§ **Work task**
Among the lines below, a stretch begins at the one with "(publishAll core sc" and ends at the one with "let ms := ms.publish core a b sc". Repeat that stretch exactly, ends included.

>>>

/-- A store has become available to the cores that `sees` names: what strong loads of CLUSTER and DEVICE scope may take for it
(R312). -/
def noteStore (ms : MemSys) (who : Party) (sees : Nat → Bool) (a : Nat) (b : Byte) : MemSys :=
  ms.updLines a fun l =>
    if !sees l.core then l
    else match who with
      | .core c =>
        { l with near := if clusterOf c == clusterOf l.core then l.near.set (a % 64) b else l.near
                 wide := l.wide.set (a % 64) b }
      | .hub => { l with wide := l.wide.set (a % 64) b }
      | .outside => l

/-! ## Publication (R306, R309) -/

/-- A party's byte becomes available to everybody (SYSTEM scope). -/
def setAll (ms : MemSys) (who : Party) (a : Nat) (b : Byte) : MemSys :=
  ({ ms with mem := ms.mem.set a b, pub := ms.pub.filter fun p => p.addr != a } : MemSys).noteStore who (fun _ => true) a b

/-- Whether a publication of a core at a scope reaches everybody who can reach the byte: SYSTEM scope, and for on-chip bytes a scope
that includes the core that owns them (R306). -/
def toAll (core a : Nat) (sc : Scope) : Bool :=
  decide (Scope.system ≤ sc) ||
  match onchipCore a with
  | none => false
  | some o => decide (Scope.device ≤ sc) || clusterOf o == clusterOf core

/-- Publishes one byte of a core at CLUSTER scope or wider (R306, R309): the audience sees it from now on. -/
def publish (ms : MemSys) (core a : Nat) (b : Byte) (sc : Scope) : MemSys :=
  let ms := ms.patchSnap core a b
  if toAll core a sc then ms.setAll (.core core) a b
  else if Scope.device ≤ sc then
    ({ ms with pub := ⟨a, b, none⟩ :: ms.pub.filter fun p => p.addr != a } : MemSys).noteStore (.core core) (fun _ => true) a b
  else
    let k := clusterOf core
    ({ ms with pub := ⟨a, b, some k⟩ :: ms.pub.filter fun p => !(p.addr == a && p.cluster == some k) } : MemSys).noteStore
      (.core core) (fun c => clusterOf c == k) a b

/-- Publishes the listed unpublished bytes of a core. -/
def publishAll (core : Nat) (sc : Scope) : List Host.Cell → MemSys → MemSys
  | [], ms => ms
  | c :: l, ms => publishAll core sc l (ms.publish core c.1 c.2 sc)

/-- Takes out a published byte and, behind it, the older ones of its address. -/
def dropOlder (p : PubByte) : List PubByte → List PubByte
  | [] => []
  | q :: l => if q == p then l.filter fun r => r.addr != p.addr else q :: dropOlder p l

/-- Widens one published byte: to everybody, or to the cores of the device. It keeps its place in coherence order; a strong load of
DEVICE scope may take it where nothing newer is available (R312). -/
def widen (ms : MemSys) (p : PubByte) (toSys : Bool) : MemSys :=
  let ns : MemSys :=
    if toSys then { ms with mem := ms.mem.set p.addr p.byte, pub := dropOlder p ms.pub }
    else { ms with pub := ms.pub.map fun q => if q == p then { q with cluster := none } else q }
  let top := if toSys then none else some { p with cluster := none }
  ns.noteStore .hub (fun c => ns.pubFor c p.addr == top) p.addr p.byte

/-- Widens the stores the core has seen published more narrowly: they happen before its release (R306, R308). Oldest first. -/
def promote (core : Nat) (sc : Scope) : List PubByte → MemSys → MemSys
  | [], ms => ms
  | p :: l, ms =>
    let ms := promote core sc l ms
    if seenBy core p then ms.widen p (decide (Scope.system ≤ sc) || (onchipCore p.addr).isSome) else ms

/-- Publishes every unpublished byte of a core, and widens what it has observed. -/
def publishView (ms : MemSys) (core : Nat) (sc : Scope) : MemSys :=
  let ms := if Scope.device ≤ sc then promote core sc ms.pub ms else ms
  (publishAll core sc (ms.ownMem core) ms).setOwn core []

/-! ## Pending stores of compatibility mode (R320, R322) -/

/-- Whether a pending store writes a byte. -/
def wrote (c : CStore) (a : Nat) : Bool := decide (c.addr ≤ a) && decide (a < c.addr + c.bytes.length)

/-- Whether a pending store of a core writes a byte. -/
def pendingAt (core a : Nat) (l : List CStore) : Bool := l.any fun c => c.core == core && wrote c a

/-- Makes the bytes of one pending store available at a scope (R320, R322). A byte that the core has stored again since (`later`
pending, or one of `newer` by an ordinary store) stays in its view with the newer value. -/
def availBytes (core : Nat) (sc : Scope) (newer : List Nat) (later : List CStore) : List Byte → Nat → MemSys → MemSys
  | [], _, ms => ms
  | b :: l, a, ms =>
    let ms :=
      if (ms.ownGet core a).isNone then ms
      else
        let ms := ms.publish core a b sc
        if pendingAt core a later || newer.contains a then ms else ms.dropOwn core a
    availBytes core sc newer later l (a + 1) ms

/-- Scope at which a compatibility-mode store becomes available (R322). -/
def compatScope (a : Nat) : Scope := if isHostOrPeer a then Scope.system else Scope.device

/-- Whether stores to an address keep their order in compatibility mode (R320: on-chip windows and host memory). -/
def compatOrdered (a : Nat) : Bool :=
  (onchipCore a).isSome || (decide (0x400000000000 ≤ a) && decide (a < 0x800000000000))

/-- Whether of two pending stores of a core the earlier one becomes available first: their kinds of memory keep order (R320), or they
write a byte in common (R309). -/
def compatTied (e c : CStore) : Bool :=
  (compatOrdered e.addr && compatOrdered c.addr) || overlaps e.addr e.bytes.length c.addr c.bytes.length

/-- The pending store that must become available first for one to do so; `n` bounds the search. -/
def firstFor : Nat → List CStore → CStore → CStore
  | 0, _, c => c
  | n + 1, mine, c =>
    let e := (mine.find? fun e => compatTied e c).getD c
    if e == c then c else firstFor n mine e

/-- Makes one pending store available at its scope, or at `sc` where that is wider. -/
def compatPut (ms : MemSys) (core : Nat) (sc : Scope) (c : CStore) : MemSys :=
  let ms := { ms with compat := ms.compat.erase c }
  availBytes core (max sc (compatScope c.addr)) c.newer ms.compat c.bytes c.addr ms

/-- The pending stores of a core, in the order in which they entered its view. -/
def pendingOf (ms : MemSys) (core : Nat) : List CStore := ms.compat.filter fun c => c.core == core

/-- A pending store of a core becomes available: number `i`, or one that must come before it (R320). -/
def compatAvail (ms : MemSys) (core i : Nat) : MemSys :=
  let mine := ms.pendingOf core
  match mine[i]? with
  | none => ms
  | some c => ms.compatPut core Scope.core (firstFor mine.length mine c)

<<<

§ **Exercise response**
  (publishAll core sc (ms.ownMem core) ms).setOwn core []

/-! ## Pending stores of compatibility mode (R320, R322) -/

/-- Whether a pending store writes a byte. -/
def wrote (c : CStore) (a : Nat) : Bool := decide (c.addr ≤ a) && decide (a < c.addr + c.bytes.length)

/-- Whether a pending store of a core writes a byte. -/
def pendingAt (core a : Nat) (l : List CStore) : Bool := l.any fun c => c.core == core && wrote c a

/-- Makes the bytes of one pending store available at a scope (R320, R322). A byte that the core has stored again since (`later`
pending, or one of `newer` by an ordinary store) stays in its view with the newer value. -/
def availBytes (core : Nat) (sc : Scope) (newer : List Nat) (later : List CStore) : List Byte → Nat → MemSys → MemSys
  | [], _, ms => ms
  | b :: l, a, ms =>
    let ms :=
      if (ms.ownGet core a).isNone then ms
      else
        let ms := ms.publish core a b sc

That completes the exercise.